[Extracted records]

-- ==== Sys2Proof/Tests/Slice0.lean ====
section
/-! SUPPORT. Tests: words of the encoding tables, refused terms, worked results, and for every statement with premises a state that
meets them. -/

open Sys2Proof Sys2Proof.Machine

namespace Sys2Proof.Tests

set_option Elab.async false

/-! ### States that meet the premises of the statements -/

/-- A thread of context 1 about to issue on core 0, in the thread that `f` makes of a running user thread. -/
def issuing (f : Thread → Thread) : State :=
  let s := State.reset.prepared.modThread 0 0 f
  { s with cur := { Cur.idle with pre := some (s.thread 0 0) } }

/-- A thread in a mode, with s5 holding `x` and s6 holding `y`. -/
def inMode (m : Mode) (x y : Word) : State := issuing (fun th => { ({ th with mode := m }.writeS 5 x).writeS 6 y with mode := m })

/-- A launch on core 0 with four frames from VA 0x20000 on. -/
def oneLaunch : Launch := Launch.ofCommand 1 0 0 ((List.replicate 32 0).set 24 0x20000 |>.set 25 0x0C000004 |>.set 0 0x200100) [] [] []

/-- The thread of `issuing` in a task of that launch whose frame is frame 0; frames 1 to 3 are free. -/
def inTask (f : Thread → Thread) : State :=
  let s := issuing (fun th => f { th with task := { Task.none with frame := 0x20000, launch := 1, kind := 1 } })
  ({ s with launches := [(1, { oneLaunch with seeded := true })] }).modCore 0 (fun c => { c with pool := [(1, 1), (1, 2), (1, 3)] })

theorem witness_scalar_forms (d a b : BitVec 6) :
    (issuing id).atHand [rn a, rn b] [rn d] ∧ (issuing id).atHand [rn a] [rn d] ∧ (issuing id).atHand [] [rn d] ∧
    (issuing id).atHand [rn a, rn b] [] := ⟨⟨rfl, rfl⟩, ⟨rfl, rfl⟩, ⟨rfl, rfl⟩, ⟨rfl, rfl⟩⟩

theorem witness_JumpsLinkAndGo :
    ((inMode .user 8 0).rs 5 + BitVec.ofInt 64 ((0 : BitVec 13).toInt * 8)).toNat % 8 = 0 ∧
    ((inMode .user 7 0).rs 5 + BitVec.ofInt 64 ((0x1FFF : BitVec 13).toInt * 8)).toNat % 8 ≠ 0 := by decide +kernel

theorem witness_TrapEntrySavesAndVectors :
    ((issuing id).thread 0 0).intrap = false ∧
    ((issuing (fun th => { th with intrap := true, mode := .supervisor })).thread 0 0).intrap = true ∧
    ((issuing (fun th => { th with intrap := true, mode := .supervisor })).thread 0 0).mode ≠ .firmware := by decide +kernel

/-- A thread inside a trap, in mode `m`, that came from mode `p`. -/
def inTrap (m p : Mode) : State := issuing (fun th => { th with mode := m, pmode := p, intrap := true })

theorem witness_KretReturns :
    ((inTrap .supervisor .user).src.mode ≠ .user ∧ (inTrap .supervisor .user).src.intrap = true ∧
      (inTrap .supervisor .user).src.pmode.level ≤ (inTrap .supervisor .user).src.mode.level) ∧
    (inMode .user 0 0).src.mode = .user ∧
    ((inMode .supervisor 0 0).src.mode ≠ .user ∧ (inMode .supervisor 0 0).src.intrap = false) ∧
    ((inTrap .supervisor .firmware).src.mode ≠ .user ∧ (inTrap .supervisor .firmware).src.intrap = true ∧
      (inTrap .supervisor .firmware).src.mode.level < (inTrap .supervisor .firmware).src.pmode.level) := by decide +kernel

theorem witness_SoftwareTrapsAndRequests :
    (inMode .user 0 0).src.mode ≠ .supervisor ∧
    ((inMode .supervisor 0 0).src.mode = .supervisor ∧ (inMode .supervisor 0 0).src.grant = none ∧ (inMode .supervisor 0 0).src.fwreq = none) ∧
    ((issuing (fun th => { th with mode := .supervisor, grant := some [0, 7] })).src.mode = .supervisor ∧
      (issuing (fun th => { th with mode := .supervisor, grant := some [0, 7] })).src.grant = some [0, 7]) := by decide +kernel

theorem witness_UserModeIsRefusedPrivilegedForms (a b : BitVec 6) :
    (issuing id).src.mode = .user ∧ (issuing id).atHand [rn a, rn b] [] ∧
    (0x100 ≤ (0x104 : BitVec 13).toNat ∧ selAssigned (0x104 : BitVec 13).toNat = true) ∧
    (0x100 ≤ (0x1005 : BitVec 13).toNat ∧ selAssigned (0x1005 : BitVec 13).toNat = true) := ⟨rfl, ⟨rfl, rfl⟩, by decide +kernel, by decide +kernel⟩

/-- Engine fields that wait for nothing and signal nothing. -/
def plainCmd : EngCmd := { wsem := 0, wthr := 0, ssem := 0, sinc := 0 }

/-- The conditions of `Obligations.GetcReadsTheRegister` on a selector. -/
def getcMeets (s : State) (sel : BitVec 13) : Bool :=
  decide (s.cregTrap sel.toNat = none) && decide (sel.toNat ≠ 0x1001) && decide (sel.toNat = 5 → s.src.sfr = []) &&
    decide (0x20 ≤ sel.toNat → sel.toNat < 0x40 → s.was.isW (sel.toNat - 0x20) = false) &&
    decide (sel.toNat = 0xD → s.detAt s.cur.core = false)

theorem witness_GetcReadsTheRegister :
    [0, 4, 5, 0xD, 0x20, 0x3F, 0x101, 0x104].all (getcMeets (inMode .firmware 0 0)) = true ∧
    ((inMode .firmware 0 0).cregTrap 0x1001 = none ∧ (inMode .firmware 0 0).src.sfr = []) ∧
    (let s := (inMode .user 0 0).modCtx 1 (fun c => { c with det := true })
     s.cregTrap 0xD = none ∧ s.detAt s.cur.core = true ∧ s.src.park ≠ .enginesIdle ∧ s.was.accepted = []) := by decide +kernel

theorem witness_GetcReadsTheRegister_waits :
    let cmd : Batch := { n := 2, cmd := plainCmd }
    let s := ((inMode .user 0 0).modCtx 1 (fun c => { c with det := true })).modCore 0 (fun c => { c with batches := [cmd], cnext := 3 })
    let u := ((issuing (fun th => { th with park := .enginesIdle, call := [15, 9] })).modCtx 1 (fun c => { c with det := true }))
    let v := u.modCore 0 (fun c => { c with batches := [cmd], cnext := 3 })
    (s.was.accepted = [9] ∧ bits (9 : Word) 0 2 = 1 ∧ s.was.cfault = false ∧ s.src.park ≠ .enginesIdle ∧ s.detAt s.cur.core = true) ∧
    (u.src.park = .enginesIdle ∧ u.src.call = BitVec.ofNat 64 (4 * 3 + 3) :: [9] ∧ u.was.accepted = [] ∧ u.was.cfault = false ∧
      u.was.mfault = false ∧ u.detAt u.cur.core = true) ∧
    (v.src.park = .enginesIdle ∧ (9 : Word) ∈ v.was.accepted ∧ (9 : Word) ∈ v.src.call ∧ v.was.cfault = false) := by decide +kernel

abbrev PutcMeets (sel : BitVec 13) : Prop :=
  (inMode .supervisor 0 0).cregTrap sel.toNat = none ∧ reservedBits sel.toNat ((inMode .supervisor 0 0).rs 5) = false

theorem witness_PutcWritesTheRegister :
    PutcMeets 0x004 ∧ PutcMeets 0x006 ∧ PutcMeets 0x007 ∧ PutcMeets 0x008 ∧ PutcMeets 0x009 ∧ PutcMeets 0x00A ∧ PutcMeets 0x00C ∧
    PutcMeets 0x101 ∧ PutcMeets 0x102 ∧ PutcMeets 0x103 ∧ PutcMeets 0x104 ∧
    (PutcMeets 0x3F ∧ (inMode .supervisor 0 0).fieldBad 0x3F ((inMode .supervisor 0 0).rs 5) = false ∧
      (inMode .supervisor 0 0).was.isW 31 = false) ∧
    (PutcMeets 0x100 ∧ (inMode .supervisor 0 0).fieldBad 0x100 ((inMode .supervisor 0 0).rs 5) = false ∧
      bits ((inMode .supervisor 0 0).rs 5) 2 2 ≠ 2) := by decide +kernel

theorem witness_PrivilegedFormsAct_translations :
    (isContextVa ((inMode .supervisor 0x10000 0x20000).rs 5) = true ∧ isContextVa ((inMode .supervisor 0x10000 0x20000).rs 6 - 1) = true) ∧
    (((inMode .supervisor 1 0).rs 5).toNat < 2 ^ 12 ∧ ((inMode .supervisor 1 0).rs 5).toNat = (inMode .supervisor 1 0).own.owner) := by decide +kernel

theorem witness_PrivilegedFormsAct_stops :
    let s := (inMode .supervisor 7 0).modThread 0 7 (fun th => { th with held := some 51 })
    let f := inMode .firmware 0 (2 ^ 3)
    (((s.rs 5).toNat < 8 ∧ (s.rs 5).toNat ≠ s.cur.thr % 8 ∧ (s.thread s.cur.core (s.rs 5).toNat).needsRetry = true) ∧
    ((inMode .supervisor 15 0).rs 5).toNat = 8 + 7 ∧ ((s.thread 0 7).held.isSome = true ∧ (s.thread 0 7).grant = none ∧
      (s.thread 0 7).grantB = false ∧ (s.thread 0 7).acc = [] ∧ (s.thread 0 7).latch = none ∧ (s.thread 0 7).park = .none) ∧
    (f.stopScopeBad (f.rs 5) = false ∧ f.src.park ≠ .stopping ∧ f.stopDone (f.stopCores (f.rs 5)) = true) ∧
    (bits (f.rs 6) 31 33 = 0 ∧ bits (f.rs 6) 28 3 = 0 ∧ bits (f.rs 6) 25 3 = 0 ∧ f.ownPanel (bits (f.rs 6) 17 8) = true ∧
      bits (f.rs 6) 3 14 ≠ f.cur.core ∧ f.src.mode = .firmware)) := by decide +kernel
...
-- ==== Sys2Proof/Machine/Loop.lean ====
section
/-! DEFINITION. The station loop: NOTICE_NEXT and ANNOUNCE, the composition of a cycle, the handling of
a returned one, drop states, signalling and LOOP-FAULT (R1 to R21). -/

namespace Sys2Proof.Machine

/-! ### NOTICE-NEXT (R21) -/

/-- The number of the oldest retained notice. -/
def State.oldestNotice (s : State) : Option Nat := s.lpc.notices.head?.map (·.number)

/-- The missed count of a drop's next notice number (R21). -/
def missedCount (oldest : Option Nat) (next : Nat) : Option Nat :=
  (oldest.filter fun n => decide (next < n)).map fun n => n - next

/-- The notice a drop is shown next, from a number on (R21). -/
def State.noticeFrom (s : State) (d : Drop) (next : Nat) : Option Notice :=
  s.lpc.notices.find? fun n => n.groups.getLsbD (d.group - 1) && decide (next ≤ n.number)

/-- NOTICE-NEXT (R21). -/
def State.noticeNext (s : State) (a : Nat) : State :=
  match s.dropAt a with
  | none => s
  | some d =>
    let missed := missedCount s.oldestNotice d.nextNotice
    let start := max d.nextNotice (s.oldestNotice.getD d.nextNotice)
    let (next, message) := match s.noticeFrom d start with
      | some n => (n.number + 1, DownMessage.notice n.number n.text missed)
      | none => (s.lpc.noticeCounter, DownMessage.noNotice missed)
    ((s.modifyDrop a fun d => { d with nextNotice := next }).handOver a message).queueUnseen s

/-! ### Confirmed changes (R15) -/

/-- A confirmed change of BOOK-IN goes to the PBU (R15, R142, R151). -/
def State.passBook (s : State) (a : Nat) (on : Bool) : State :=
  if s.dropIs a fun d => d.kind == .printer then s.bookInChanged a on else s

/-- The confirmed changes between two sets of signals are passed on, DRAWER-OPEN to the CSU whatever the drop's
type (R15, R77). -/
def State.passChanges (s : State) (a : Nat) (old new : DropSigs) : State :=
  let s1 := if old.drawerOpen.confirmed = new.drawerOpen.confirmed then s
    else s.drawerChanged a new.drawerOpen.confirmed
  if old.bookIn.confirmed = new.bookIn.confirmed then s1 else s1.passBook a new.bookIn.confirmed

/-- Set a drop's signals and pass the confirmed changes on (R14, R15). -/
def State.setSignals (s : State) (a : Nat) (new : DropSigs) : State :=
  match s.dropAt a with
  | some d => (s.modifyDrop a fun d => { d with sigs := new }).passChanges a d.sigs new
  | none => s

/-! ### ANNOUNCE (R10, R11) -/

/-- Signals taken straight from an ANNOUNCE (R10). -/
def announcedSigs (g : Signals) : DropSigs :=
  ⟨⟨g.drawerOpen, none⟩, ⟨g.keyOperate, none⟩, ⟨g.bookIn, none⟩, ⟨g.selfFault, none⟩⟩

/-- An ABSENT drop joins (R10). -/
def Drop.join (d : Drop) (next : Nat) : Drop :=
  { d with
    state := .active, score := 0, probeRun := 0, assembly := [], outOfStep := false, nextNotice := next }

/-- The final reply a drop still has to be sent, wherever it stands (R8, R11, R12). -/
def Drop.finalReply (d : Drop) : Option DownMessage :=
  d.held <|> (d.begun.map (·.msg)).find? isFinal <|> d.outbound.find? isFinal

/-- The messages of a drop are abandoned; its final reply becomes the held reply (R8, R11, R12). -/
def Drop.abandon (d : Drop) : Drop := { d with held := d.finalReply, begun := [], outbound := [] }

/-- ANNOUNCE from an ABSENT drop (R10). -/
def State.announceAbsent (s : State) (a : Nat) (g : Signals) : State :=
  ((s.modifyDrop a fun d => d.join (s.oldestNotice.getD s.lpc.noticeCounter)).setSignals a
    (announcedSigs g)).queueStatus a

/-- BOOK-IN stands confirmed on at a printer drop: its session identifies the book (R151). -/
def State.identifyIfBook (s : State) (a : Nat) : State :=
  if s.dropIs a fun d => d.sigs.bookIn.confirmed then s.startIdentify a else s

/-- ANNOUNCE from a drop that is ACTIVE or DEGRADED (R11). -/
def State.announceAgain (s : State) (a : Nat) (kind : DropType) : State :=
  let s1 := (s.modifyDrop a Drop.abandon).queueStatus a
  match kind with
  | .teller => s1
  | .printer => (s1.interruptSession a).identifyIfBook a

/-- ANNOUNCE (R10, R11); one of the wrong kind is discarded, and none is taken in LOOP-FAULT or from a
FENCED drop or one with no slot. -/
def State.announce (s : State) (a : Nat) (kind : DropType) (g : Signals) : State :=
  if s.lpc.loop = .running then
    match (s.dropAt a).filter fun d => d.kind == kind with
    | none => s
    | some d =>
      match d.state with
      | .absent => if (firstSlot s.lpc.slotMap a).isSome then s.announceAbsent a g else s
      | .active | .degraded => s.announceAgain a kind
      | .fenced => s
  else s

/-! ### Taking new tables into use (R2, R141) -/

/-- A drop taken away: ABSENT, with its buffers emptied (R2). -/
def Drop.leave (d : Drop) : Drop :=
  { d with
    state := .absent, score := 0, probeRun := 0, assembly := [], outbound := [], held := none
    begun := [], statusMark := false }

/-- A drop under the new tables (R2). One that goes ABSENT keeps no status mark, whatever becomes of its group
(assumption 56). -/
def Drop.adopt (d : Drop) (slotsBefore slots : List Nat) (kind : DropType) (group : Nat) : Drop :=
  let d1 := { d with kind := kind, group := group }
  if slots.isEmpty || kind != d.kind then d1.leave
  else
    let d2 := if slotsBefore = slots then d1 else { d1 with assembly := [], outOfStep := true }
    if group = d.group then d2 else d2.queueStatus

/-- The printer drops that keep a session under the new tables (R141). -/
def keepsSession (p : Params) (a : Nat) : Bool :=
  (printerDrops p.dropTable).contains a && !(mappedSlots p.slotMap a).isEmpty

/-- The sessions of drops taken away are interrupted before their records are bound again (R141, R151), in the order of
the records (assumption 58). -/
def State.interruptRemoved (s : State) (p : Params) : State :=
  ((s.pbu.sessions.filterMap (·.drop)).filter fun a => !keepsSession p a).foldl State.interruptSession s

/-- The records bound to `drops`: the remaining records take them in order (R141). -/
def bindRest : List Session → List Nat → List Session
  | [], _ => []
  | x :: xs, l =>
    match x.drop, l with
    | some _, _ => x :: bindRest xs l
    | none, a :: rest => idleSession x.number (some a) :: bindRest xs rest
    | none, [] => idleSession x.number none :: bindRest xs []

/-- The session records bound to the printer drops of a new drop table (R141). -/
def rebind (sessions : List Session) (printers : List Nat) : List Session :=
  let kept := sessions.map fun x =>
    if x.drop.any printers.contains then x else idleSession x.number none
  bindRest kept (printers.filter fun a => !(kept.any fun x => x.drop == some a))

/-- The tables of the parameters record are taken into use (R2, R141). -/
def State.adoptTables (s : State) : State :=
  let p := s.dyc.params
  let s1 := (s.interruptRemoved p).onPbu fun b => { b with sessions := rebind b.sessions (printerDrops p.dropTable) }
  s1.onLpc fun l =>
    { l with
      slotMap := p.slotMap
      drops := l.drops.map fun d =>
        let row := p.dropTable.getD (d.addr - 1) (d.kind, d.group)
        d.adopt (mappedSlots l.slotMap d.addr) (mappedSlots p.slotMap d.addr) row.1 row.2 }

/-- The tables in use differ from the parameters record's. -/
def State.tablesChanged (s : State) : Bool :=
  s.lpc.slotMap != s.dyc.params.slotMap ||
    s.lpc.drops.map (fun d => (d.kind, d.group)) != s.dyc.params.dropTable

* [TASK DETAILS]:
The answer consists of the lines above that include the word "List", each copied exactly.

* [ANSWER BELOW]:
def oneLaunch : Launch := Launch.ofCommand 1 0 0 ((List.replicate 32 0).set 24 0x20000 |>.set 25 0x0C000004 |>.set 0 0x200100) [] [] []
def Drop.adopt (d : Drop) (slotsBefore slots : List Nat) (kind : DropType) (group : Nat) : Drop :=
def bindRest : List Session → List Nat → List Session
def rebind (sessions : List Session) (printers : List Nat) : List Session :=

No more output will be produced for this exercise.